[Materials provided]
-- ==== Sys2Proof/Model/Fabric.lean ====
section
/-! DEFINITION. The state of the links, the fabric and the collectives engines (chapter 10) that their registers and tables do not hold. -/

namespace Sys2Proof.Machine

/-- One native link: transmit and receive flit sequences, the replay buffer with how often each flit was replayed, per-VC transmit bytes, credits
and receive bytes, buffers freed and not yet returned, whether the receiver waits for a replay, when it entered RETRAINING lately, and the transmit and
receive lanes that failed to adapt. -/
structure Link where
  txSeq : Nat
  rxSeq : Nat
  acked : Nat
  replay : List (Nat × List Byte)
  tries : SMap Nat
  txq : SMap (List Byte)
  credit : SMap Nat
  rxq : SMap (List Byte)
  freed : SMap Nat
  nakked : Bool
  retrains : List Nat
  badTx : Nat
  badRx : Nat
deriving DecidableEq, Repr

/-- A link whose flits start anew. Sequences start at 0, so `acked` is one before. -/
def Link.init : Link := ⟨0, 0, 2 ^ 24 - 1, [], [], [], [], [], [], false, [], 0, 0⟩

/-- A pair of modules in a job (R368): the peer's identity digest, the extracted secret of each agreement round, the counters per class under
the sending epoch, the receiving epoch in force and when its successor was first heard, and the record of executed requests (R371). Epochs
count on over rounds: `65536 × round + EPOCH`. -/
structure Pair where
  peer : List Byte
  level : Nat
  prks : SMap (List Byte)
  txEpoch : Nat
  ctrs : SMap Nat
  rxEpoch : Nat
  nextAt : Option Nat
  record : SMap (Option (List Byte))
deriving DecidableEq, Repr

/-- A fabric request as a unit makes it. -/
structure FabReq where
  unit : Nat
  job : Nat
  rank : Nat
  kind : Nat
  train : Bool
  ltags : Bool
  op : Nat
  addr : Nat
  rlen : Nat
  data : List Byte
deriving DecidableEq, Repr

/-- A request held until its completion (R370): its frame, the sends made, when and on which link the last went, and the pair epoch and counter. -/
structure Held where
  req : FabReq
  epoch : Nat
  ctr : Nat
  frame : List Byte
  sends : Nat
  at' : Nat
  link : Option Nat
deriving DecidableEq, Repr

/-- What the latest heartbeat of a rank said, and when it came (Table 10.7); `live` is none where none has come since the silence is measured. -/
structure Beat where
  at' : Nat
  state : Nat
  lmin : Nat
  lmax : Nat
  rev : Nat
  abi : Nat
  live : Option Nat
  done : Nat
  ttime : Nat
deriving DecidableEq, Repr

/-- One round of a pair's key agreement (R538): this side's ephemeral private key (none once erased), public key and nonce, the peer's KEYX payload
once held, whether the peer has said GOT, and when the last was sent. -/
structure Agree where
  round : Nat
  eph : Option (List Byte)
  pub : List Byte
  nonce : List Byte
  peer : Option (List Byte)
  got : Bool
  sentAt : Nat
deriving DecidableEq, Repr

/-- A piece of a collective's data as a frame brought it: frame type, source position, byte offset, bytes and line tags. -/
structure Piece where
  typ : Nat
  src : Nat
  off : Nat
  data : List Byte
  tags : List Nat
deriving DecidableEq, Repr

/-- A running collective: its queue, job slot and descriptor, the phase it stands at, the pieces taken and its status once it has ended. -/
structure Coll where
  queue : Nat
  job : Nat
  desc : List Byte
  phase : Nat
  got : List Piece
  status : Option Status
deriving DecidableEq, Repr

/-- A collective frame held early (R393): job slot, group, sequence, source rank, and the piece. -/
structure Early where
  job : Nat
  group : Nat
  seq : Nat
  rank : Nat
  piece : Piece
deriving DecidableEq, Repr

/-- The fabric: links by index, pairs by job slot and rank (`1024 × slot + rank`), requests held and waiting, heartbeats, silent ranks, recent
authentication failures, member lists, key agreements, the former ranks of the modules that took a rank, as their frames showed, admissions under way with their first failure (status code, rank), per engine the running collectives and early frames, and the flits and frames sent. -/
structure Fabric where
  links : SMap Link
  pairs : SMap Pair
  held : List Held
  wants : List FabReq
  beats : SMap Beat
  silent : List Nat
  ignored : SMap Nat
  fails : SMap (List Nat)
  members : SMap (List Byte)
  agree : SMap Agree
  admitting : SMap Nat
  admitFail : SMap (Nat × Nat)
  colls : SMap (List Coll)
  early : SMap (List Early)
  takenBy : SMap Nat
  hbAt : Nat
  flits : List (Nat × List Byte)
deriving DecidableEq, Repr

end Sys2Proof.Machine
end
[/Materials provided]
Scan the records for the string "none" and show every line that contains it.

Exercise answer.
/-- What the latest heartbeat of a rank said, and when it came (Table 10.7); `live` is none where none has come since the silence is measured. -/
/-- One round of a pair's key agreement (R538): this side's ephemeral private key (none once erased), public key and nonce, the peer's KEYX payload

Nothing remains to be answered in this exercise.